Same thing in PySpark.

from pyspark.sql import SparkSession
import pyspark.sql.functions as F
from datetime import datetime

spark = SparkSession.builder.appName('SparkVFusion').master('local[8]').getOrCreate()
spark.sparkContext.setLogLevel('WARN')
t1 = datetime.now()
df = spark.read.csv("data/*csv", header='true')

trans = df.groupBy('member_casual').agg(F.count('ride_id'))

trans.show()

t2 = datetime.now()
print("it took {x}".format(x=t2-t1))

Of course this is a little easier on the eyes, the groupBy and agg is a little more intuitive, that’s for sure. Sure, it’s a little slower, but that doesn’t mean much.

+-------------+--------------+
|member_casual|count(ride_id)|
+-------------+--------------+
|       casual|       1670680|
|       member|       2217472|
+-------------+--------------+

it took 0:00:14.151150

Trying out SQL with DataFusion.

Photo by Grégoire Hervé-Bazin on Unsplash

I’m interested to try out the SQL functions of DataFusion, just to see what it’s like. This is where probably what most folks default to. I myself have found myself drifting away from using the SQL API in Spark, mostly because of the bad habits it re-enforces, namely pilling too much complex and hard-to-read logic in one spot, folks start drifting away from unit testing and functional code … they just end up writing massive SQL statements that end up being buggy and hard to debug. Anyways. Let’s try DataFusion SQL.

use datafusion::prelude::*;
use std::time::Instant;

#[tokio::main]
async fn main() -> datafusion::error::Result<()> {
  let now = Instant::now();
  // register the table
  let ctx = SessionContext::new();
  ctx.register_csv("trips", "data/*.csv", CsvReadOptions::new()).await?;

  // create a plan to run a SQL query
  let df = ctx.sql("
  SELECT COUNT('transaction_id') as cnt,
    date_part('year', to_timestamp(started_at)) as year,
    date_part('month', to_timestamp(started_at)) as month,
    date_part('day', to_timestamp(started_at)) as day,
    start_station_name
  FROM trips
  WHERE date_part('year', to_timestamp(started_at)) = 2022
  GROUP BY date_part('year', to_timestamp(started_at)),
  date_part('month', to_timestamp(started_at)),
    date_part('day', to_timestamp(started_at)),
    start_station_name
  ").await?;

  df.show_limit(100).await?;
  let elapsed = now.elapsed();
  println!("Elapsed: {:.2?}", elapsed);
  Ok(())
}

The SQL API acts much like one would expect, very similar to Spark, being able to register_csv to a table referred later as SQL is very similar to Sparks createOrReplaceTempView syntax.

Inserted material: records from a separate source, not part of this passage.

-- ==== Sys2Proof/Safety.lean ====
section
/-! DEFINITION. Safety.lean: the terms in which claims about the block are stated: the conditions under which an access meets
no fault, what two states have in common, the canonical form of the memories, and what the OTP array never loses. -/

namespace Sys2Proof.Machine

/-- The blocks of a state. -/
def State.blk (s : State) : Blk := s.node.b

/-- The state with other blocks; the OTP array and the queue as they stand. -/
def State.withBlk (s : State) (b : Blk) : State := { s with node := { s.node with b := b } }

/-- An aligned one-word write of `v` meets no fault: its page is assigned and ON, the agent may write there, LOCK does not
refuse it, the page is not in reset (spec/03 R54 to R59, R62, R74). -/
def Blk.granted (b : Blk) (a : Agent) (page off : Nat) (v : Word) : Prop := b.accessCause a page off true true v.toNat = 0

/-- The word a command writes that sets one field of a register and leaves the others. -/
def Blk.fieldWord (b : Blk) (page off lo w v : Nat) : Word := BitVec.ofNat 32 (putBits (b.rwWord page off) lo w v)

/-- The blocks after the answer to a write that met no fault has gone out. -/
def Blk.answered (b : Blk) (a : Agent) (page off : Nat) : Blk := b.emit (.access a page off true 0 0)

/-- The memories of two nodes hold the same bytes: OTP, module flash, bulk memory, scratchpads. -/
def Node.sameMemory (n n' : Node) : Prop :=
  n'.otp = n.otp ∧ n'.b.flash = n.b.flash ∧ n'.b.bulk.bytes = n.b.bulk.bytes ∧ n'.b.spm.bytes = n.b.spm.bytes

/-- Every scratchpad byte but the `n` from address `a` of tile `t` is the same. -/
def Blk.scratchKept (b b' : Blk) (t a n : Nat) : Prop :=
  ∀ k, (k < byteKey t a ∨ byteKey t a + n ≤ k) → Tbl.get (dflt 0) b'.spm.bytes k = Tbl.get (dflt 0) b.spm.bytes k

/-- Every byte of bulk memory but the `n` from address `a` is the same. -/
def Blk.bulkKept (b b' : Blk) (a n : Nat) : Prop :=
  ∀ k, (k < a ∨ a + n ≤ k) → Tbl.get bulkDflt b'.bulk.bytes k = Tbl.get bulkDflt b.bulk.bytes k

/-- OTP, module flash and bulk memory hold the same bytes. -/
def Node.sameButScratch (n n' : Node) : Prop :=
  n'.otp = n.otp ∧ n'.b.flash = n.b.flash ∧ n'.b.bulk.bytes = n.b.bulk.bytes

/-- OTP, module flash and the scratchpads hold the same bytes. -/
def Node.sameButBulk (n n' : Node) : Prop :=
  n'.otp = n.otp ∧ n'.b.flash = n.b.flash ∧ n'.b.spm.bytes = n.b.spm.bytes

/-- A scratchpad line whose data can be used: not poisoned, no standing code error (spec/07 R165). -/
def Blk.lineClean (b : Blk) (t line : Nat) : Prop := b.isPoisoned t line = false ∧ b.lineFlips t line = []

/-- Every register but those of the listed keys holds what it held. -/
def Blk.keepsRegs (b b' : Blk) (changed : List Nat) : Prop := ∀ k, k ∉ changed → b'.word k = b.word k

/-- Every register of the other pages holds what it held. -/
def Blk.keepsOtherPages (b b' : Blk) (pages : List Nat) : Prop := ∀ k, pageOf k ∉ pages → b'.word k = b.word k

/-- The command answers a next state of which `P` holds, and the commands that wait still wait. -/
def completes (i : Instr) (s : State) (P : State → Prop) : Prop :=
  ∃ t, exec i s = .next t ∧ t.pending = s.pending ∧ P t

/-- The memories in their one canonical form: addresses rising, no byte listed that reads the same unlisted. -/
def Node.memWf (n : Node) : Bool :=
  Tbl.wf (dflt 0) n.otp && Tbl.wf flashDflt n.b.flash && Tbl.wf bulkDflt n.b.bulk.bytes && Tbl.wf (dflt 0) n.b.spm.bytes

/-- No OTP bit that is set in `o` is clear in `o'` (spec/19 R479). -/
def Otp.kept (o o' : Otp) : Prop := ∀ w, otpWord o w &&& otpWord o' w = otpWord o w

end Sys2Proof.Machine
end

There isn’t really much to say on the writing of the SQL itself, inspecting the documentation for the SQL API and Reference, it appears to support most anything you could want to do in SQL.

“But this one thing I have against you …” It appears the more complex query including the GROUP BY and CASTing of the strings to timestamps is extremely slow in DataFusion.

It took a whopping 182 seconds to run this code. It seems to me there are some underlying implementation issues, probably to do with sorting and shuffling the data around that makes this slow. This is a big red mark for me, because this is what you would really want a tool like DataFusion for, to do this sort of grouping and aggregate work, and being slow at this defeats the purpose, just use Pandas or Spark then.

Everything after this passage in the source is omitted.